The following example show how you can add new base chains to the foo table (that need to be created prior) through the following command:
% nft 'add chain ip foo input { type filter hook input priority 0 ; }'
Important: nft re-uses special characters, such as curly braces and the semicolon.I f you are running these commands from a shell such as bash, all the special characters need to be escaped. The most simple way to prevent the shell from attempting to parse the nft syntax is to quote everything withing single quotes. Alternatively, you can run the command
% nft -i
and run nft in interactive mode.
The add chain command registers the input chain, that it attached to the input hook so it will see packets that are addressed to the local processes.
The priority is important since it determines the ordering of the chains, thus, if you have several chains in the input hook, you can decide which one sees packets before another. For example, input chains with priorities -12, -1, 0, 10 would be consulted exactly in that order. Its possible to give two base chains the same priority, but there is no guaranteed evaluation order of base chains with identical priority that are attached to the same hook location.

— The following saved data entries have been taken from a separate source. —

/-- The acquisition ends with frame a7 (R176 to R179, R181, R182). -/
def State.finishAcq (s : State) (last : AcqFrame) : State :=
  let fs := if s.base.frames.isEmpty then [last] else s.base.frames
  let acq (d c : Nat) : Int := acqMean fs last.tag d c
  let s := if s.base.frames.isEmpty then (s.set R.BASE_STAT_ACQOVL 1).eventFault Kind.baseAcqOvl 0 0 else s
  let check := match s.reference with
    | some r => if s.inForce R.BASE_CTL_PUCHK = 0 then none else some (r, s.powerUpCheck r last.tag acq)
    | none => none
  let cand := match check with
    | some p => p.2.2
    | none => []
  let sus := s.localSuspects cand
  let s := s.eachNode s.nodes fun s d c =>
    let a := acq d c
    let noref := match s.reference with
      | some r => if (r.value d c).isNone then Flag.noref else 0
      | none => 0
    let s := ((s.setFilt d c 0).setStep 0 d c 0).setStep 1 d c 0
    if a = noValue then
      (s.setBase d c noValue).setFlags d c ((if s.nodeLive d c then Flag.new else Flag.masked) ||| noref)
    else
      let s := (s.setBase d c a).setFlags d c noref
      match check with
      | some (r, m0, _) => if (d, c) ∈ sus then s.makeSuspect d c (suspectBase r m0 last.tag d c) a else s
      | none => s
  let s := (List.range 256).foldl (fun s i =>
    let n := acqSelf fs i
    (s.setSelfBase i n).setSelfFlags i (if n = 0 then Flag.new else 0)) s
  let s := s.tagAll last.tag
  let s := (s.set R.BASE_STAT_ACQ 0).setFlag R.BASE_STAT_NOREF s.reference.isNone
  let s := match check with
    | some (_, m0, _) => s.set R.BASE_STAT_M0 (unsigned16 (roundDiv m0 sigmaUnit))
    | none => s
  let s := { s with base := { s.base with acq := none, frames := [], newest := none, susTb := [] } }
  let edges := match check with
    | some (r, m0, _) => ((regions cand).filter s.edgeRegion).flatten.map fun p =>
        (p.1, p.2 + s.rxBase s.panel.pos, suspectBase r m0 last.tag p.1 p.2, acq p.1 p.2)
    | none => []
  s.tellEdges edges last.tag

/-- One acquisition frame has been decoded: its image becomes the seed of the next one (R176). -/
def State.acqFrame (s : State) (i : Nat) : State :=
  let f := s.acqImage
  let boot := !s.scan.ovl.isEmpty
  let s := if boot then s.set R.BASE_STAT_BOOTFR (s.get R.BASE_STAT_BOOTFR + 1) else s
  let s := { s with base := { s.base with
      frames := if boot then [] else s.base.frames ++ [f], newest := some f, acqFrame := s.scan.frame } }
  if i = 7 then s.finishAcq f
  else
    let s := (s.eachNode s.nodes fun s d c => s.setBase d c (s.rawAt s.scan.frame d c)).tagAll f.tag
    { s with base := { s.base with acq := some (i + 1) } }

/-! ### Suspect regions frame by frame (R179, R180) -/

/-- The suspect nodes. -/
def State.suspects (s : State) : List (Nat × Nat) :=
  s.nodes.filter fun p => hasFlag (s.flagsAt p.1 p.2) Flag.suspect

/-- Releases the nodes of a lifted region: SUSPECT goes, FAST comes. -/
def State.release (s : State) (r : List (Nat × Nat)) : State :=
  s.eachNode r fun s d c =>
    (s.setFlags d c (putFlag (putFlag (s.flagsAt d c) Flag.suspect false) Flag.fast true)).setAcq d c 0

/-- The nodes of a region take their acquired values as baselines and are suspect no more (R180, BASE.CMD). -/
def State.takeAcquired (s : State) (r : List (Nat × Nat)) : State :=
  s.eachNode r fun s d c =>
    let a := s.acqAt d c
    ((s.setBase d c a).setFlags d c (putFlag (s.flagsAt d c) Flag.suspect false)).setAcq d c 0

/-- A region lifts: some node of it has risen by the reverse threshold over A or over its baseline (R179). -/
def State.lifted (s : State) (fi : FrameInfo) (r : List (Nat × Nat)) : Bool :=
  r.any fun p =>
    let raw := s.rawAt fi.frame p.1 p.2
    let rev := fi.tag.thr p.2 (s.inForce R.BASE_THR_REVTH)
    decide (raw ≠ noValue) && (decide (rev ≤ raw - s.acqAt p.1 p.2) || decide (rev ≤ s.deltaAt p.1 p.2))

/-- A lift on another device has released this region, or part of it (R181). -/
def State.liftedAway (s : State) (r : List (Nat × Nat)) : Bool := r.any fun p => decide (96 * p.1 + p.2 ∈ s.base.lifts)

/-- The nodes of a region in panel coordinates. -/
def State.onPanel (s : State) (r : List (Nat × Nat)) : List (Nat × Nat) :=
  r.map fun p => (p.1, p.2 + s.rxBase s.panel.pos)

/-- A lift here releases the parts of its union on the other devices, which are told of it (R181). -/
def State.tellLift (s : State) (r : List (Nat × Nat)) : State :=
  let nodes := s.onPanel r
  if s.base.unions.any fun u => u.any fun p => decide (p ∈ nodes) then s.send (.lift nodes) else s

/-- A lift on another device: the own suspect nodes of its unions lift in the next frame (R181). -/
def State.takeLift (s : State) (nodes : List (Nat × Nat)) : State :=
  let us := s.base.unions.filter fun u => u.any fun p => decide (p ∈ nodes)
  let mine := s.suspects.filter fun p => us.any fun u => u.contains (p.1, p.2 + s.rxBase s.panel.pos)
  { s with base := { s.base with lifts := s.base.lifts ++ mine.map fun p => 96 * p.1 + p.2 } }

/-- Judges one suspect region: lift, expiry, or neither (R179, R180). -/
def State.judgeRegion (fi : FrameInfo) (s : State) (r : List (Nat × Nat)) : State :=
  let quiet := s.inForce R.BASE_STALE_SUSTMO ≠ 0 && r.all fun p =>
    1000000 * s.inForce R.BASE_STALE_SUSTMO ≤ tbDiff fi.tb (aget fi.tb (96 * p.1 + p.2) s.base.susTb)
  if s.lifted fi r then (s.release r).tellLift r
  else if s.liftedAway r then s.release r
  else if quiet then
    ((s.takeAcquired r).event 0x31 0 r.length 0 0 0).eventFault Kind.refStale 0 r.length
  else s

/-- The suspect nodes after phase A of a frame (R179, R180). -/
def State.judgeSuspects (s : State) (fi : FrameInfo) : State :=
  if !fi.hasMutual then s
  else
    let s := s.suspects.foldl (fun s p =>
      let raw := s.rawAt fi.frame p.1 p.2
      let moved := raw = noValue
        || fi.tag.thr p.2 (s.inForce R.BASE_THR_TRKTH) ≤ ((raw - s.acqAt p.1 p.2).natAbs : Int)
      let k := 96 * p.1 + p.2
      let since := if moved then adel k s.base.susTb
        else if s.base.susTb.any (fun q => q.1 = k) then s.base.susTb else aput k fi.tb s.base.susTb
      { s with base := { s.base with susTb := since } }) s
    let s := (regions s.suspects).foldl (State.judgeRegion fi) s
    { s with base := { s.base with lifts := [] } }

/-- BASE.CNT of the frame whose phase A has completed. -/
def State.countNodes (s : State) : State :=
  let n f := (s.nodes.filter fun p => hasFlag (s.flagsAt p.1 p.2) f).length
  (s.set R.BASE_CNT_SUSN (n Flag.suspect)).set R.BASE_CNT_FRZN (n Flag.frozen)

/-! ### BASE.CMD -/

/-- A BASE command as it takes effect at FRAME_START: 1 REACQUIRE, 2 REBASE_ALL, 3 CLEAR_SUSPECT. -/
def State.baseCommand (s : State) (op : Nat) : State :=
  match op with
  | 1 => { s.startAcq with pipe := { s.startAcq.pipe with cancelAll := true } }
  | 2 => s.eachNode s.nodes fun s d c =>
      let b := s.flagsAt d c
      if hasFlag b Flag.masked then s else s.setFlags d c (putFlag b Flag.fast true)
  | 3 => s.takeAcquired s.suspects
  | _ => s

/-- The BASE commands that wait take effect. -/
def State.baseCommands (s : State) : State :=
  let l := s.base.cmds
  l.foldl State.baseCommand { s with base := { s.base with cmds := [] } }

/-- A write of BASE.CMD (07): REACQUIRE before DONE is rejected with PSTAT.WRERR. -/
def State.baseWrite (s : State) (op : Nat) : State :=
  if op = 1 && s.get R.DEVICE_BOOT_STAGE ≠ 7 then s.wrerr 0x18 0x30
  else if op = 0 then s
  else { s with base := { s.base with cmds := s.base.cmds ++ [op] } }

end Sys2Proof.Machine
end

If you want to use nftables to filter traffic for desktop Linux computers, ie. a computer which does not forward traffic, you can also register the output chain:
% nft 'add chain ip foo output { type filter hook output priority 0 ; }'
Now you are ready to filter incoming (directed to local processes) and outgoing (generated by local processes) traffic.
Important note: If you don't include the chain configuration that is specified enclosed in the curly braces, you are creating a non-base chain that will not see any packets (similar to iptables -N chain-name).
Since nftables 0.5, you can also specify the default policy for base chains as in iptables:
% nft 'add chain ip foo output { type filter hook output priority 0 ; policy accept; }'
As in iptables, the two possible default policies are accept and drop.
When adding a chain on ingress hook, it is mandatory to specify the device where the chain will be attached:
% nft 'add chain netdev foo dev0filter { type filter hook ingress device eth0 priority 0 ; }'
Base chain types
The possible chain types are:
- filter, which is obviously used to filter packets. This is supported by the arp, bridge, ip, ip6 and inet table families.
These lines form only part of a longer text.